*** Block opens ***

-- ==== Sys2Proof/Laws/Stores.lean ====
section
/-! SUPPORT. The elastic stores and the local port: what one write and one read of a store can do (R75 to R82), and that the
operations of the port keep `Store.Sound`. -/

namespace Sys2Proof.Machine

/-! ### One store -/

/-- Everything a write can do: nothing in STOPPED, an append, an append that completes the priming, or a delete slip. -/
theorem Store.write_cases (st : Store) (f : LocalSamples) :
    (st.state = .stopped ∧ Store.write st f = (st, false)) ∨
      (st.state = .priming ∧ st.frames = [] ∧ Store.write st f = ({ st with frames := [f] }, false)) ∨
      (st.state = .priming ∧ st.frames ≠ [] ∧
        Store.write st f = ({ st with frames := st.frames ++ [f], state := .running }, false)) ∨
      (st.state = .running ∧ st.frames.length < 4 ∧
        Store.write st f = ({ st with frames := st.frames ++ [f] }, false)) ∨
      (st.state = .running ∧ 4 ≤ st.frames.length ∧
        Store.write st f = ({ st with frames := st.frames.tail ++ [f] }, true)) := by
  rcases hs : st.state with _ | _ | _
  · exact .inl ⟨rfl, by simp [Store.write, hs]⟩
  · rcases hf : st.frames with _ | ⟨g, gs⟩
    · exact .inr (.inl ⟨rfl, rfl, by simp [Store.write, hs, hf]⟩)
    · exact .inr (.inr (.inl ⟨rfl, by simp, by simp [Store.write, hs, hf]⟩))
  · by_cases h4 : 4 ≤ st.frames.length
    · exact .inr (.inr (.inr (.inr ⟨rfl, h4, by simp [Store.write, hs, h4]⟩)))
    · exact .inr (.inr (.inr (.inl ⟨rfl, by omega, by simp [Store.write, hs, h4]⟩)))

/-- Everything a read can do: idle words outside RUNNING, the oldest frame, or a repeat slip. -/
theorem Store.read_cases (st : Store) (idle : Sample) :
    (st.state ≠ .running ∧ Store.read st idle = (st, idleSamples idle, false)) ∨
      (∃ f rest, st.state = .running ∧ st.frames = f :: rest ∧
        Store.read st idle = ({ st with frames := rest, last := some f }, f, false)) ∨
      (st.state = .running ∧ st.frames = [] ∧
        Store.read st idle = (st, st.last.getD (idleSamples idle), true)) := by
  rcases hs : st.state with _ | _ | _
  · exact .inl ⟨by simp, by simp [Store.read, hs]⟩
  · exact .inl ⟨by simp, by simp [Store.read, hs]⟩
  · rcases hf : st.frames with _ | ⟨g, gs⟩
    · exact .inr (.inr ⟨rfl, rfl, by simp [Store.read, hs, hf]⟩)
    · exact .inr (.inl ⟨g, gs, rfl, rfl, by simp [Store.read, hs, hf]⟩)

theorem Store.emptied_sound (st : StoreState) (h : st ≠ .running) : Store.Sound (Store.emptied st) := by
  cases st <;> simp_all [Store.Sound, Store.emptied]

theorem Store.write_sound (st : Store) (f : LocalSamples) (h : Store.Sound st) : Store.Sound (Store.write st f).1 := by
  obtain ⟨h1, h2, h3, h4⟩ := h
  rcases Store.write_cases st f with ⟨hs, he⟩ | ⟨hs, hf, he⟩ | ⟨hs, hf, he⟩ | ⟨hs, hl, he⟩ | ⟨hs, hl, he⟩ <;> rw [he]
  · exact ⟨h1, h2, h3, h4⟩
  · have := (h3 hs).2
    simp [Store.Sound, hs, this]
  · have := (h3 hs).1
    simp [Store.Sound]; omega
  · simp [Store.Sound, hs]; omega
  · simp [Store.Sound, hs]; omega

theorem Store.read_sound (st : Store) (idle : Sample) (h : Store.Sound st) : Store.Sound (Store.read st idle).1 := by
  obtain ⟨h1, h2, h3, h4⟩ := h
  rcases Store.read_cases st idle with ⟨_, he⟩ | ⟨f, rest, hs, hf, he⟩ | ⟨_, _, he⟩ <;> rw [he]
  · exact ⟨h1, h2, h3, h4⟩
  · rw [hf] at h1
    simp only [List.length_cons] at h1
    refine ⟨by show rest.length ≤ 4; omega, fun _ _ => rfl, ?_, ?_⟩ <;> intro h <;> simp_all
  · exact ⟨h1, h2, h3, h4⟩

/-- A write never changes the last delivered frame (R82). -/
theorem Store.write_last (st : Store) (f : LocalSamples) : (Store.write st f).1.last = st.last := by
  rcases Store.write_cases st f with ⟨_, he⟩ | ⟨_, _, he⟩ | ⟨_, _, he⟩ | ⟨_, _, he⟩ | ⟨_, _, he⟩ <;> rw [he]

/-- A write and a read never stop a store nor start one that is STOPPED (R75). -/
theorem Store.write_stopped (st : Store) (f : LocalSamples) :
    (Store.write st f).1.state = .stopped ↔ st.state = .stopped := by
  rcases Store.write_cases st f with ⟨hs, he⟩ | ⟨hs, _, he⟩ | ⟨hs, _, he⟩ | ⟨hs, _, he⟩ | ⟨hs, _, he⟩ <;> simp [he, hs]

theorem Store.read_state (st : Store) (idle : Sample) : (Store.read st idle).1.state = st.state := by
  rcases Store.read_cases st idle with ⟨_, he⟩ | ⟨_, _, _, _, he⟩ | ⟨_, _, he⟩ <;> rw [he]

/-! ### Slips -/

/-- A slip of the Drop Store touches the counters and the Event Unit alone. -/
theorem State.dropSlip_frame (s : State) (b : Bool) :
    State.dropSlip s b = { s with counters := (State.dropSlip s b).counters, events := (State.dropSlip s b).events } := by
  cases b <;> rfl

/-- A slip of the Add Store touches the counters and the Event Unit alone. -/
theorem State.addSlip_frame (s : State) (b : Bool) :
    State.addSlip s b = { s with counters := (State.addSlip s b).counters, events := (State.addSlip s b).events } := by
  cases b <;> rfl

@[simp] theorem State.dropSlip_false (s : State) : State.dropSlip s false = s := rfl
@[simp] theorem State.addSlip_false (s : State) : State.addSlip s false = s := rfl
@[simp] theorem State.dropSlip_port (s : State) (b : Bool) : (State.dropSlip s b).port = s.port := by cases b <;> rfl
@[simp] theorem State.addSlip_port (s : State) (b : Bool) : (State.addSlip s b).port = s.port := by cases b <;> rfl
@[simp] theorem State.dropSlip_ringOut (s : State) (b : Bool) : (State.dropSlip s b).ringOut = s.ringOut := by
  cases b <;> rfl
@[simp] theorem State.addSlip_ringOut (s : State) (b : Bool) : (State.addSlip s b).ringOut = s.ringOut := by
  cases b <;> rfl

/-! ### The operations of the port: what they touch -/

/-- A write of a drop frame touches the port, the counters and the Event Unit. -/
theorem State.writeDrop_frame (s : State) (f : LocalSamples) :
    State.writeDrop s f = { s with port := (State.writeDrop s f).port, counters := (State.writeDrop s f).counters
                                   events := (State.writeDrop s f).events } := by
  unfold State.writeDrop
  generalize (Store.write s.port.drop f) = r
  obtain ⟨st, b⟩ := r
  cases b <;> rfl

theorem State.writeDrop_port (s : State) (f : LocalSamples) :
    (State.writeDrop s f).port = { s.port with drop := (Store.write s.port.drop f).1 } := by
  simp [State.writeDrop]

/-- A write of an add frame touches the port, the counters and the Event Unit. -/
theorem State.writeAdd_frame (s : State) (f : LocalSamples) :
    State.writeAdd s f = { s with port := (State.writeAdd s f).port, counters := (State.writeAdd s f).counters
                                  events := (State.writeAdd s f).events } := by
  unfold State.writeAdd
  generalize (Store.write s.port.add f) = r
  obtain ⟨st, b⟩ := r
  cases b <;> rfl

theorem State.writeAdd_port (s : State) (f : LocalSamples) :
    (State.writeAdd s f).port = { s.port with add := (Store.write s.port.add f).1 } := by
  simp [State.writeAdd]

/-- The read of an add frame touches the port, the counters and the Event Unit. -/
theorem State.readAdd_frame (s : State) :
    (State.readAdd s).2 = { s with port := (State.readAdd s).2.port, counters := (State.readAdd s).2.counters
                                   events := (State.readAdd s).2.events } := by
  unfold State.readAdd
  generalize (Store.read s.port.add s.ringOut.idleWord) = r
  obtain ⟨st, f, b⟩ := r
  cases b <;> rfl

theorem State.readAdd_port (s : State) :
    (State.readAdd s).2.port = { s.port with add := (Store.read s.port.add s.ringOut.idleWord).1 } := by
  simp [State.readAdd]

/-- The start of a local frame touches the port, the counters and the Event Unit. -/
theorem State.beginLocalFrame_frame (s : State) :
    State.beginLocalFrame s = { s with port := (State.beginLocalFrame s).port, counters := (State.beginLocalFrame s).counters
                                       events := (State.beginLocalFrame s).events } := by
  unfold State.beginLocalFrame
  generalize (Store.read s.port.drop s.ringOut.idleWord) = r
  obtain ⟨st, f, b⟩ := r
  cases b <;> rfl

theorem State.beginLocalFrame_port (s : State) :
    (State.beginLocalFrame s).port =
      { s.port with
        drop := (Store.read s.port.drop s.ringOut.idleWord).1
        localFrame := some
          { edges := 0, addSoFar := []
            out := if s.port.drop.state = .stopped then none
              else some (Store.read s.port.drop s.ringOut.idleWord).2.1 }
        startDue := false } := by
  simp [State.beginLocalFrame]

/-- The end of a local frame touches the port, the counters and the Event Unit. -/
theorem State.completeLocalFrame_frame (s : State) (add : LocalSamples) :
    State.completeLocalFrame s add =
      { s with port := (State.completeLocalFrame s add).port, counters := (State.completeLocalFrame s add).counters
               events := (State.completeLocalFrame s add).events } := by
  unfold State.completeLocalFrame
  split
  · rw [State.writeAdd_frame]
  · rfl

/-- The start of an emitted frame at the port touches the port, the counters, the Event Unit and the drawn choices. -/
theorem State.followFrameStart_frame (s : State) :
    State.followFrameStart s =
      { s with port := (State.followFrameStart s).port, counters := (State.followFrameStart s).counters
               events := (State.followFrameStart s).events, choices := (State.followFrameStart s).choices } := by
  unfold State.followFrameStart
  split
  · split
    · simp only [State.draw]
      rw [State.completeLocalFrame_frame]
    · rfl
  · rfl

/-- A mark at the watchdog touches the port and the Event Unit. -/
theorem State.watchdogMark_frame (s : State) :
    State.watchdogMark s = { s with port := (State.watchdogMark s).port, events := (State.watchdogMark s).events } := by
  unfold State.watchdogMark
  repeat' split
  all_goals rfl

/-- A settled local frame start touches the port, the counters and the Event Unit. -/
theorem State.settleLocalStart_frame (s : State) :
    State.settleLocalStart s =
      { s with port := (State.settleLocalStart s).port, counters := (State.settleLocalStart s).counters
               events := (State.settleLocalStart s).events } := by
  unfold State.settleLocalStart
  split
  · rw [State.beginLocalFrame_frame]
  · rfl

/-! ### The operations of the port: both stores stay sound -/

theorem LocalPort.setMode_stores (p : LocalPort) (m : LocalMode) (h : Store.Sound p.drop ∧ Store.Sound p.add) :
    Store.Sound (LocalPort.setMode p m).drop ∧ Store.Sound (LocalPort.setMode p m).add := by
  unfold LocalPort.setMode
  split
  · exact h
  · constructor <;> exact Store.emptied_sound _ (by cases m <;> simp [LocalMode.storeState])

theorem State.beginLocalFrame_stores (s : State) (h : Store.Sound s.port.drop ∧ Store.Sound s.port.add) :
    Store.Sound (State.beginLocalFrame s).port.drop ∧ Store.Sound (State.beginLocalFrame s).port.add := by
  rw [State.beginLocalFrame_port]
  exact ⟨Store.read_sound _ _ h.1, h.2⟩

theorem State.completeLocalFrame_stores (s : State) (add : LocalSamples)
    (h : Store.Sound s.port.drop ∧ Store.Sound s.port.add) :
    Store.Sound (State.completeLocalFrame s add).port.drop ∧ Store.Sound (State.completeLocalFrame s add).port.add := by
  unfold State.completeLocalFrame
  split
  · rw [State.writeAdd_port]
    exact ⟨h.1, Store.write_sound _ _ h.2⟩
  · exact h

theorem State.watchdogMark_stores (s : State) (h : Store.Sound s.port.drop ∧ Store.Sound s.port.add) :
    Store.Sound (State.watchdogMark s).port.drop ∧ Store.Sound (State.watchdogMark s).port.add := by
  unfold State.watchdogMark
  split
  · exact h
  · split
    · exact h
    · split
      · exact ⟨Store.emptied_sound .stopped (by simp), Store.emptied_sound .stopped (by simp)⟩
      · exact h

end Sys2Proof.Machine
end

*** Block closes ***

*THE PROBLEM*
Quote verbatim the line containing "all_goals rfl" and every line after it through the end of the records above.

*WRITTEN RESPONSE*
  all_goals rfl

/-- A settled local frame start touches the port, the counters and the Event Unit. -/
theorem State.settleLocalStart_frame (s : State) :
    State.settleLocalStart s =
      { s with port := (State.settleLocalStart s).port, counters := (State.settleLocalStart s).counters
               events := (State.settleLocalStart s).events } := by
  unfold State.settleLocalStart
  split
  · rw [State.beginLocalFrame_frame]
  · rfl

/-! ### The operations of the port: both stores stay sound -/

theorem LocalPort.setMode_stores (p : LocalPort) (m : LocalMode) (h : Store.Sound p.drop ∧ Store.Sound p.add) :
    Store.Sound (LocalPort.setMode p m).drop ∧ Store.Sound (LocalPort.setMode p m).add := by
  unfold LocalPort.setMode
  split
  · exact h
  · constructor <;> exact Store.emptied_sound _ (by cases m <;> simp [LocalMode.storeState])

theorem State.beginLocalFrame_stores (s : State) (h : Store.Sound s.port.drop ∧ Store.Sound s.port.add) :
    Store.Sound (State.beginLocalFrame s).port.drop ∧ Store.Sound (State.beginLocalFrame s).port.add := by
  rw [State.beginLocalFrame_port]
  exact ⟨Store.read_sound _ _ h.1, h.2⟩

theorem State.completeLocalFrame_stores (s : State) (add : LocalSamples)
    (h : Store.Sound s.port.drop ∧ Store.Sound s.port.add) :
    Store.Sound (State.completeLocalFrame s add).port.drop ∧ Store.Sound (State.completeLocalFrame s add).port.add := by
  unfold State.completeLocalFrame
  split
  · rw [State.writeAdd_port]
    exact ⟨h.1, Store.write_sound _ _ h.2⟩
  · exact h

theorem State.watchdogMark_stores (s : State) (h : Store.Sound s.port.drop ∧ Store.Sound s.port.add) :
    Store.Sound (State.watchdogMark s).port.drop ∧ Store.Sound (State.watchdogMark s).port.add := by
  unfold State.watchdogMark
  split
  · exact h
  · split
    · exact h
    · split
      · exact ⟨Store.emptied_sound .stopped (by simp), Store.emptied_sound .stopped (by simp)⟩
      · exact h

end Sys2Proof.Machine
end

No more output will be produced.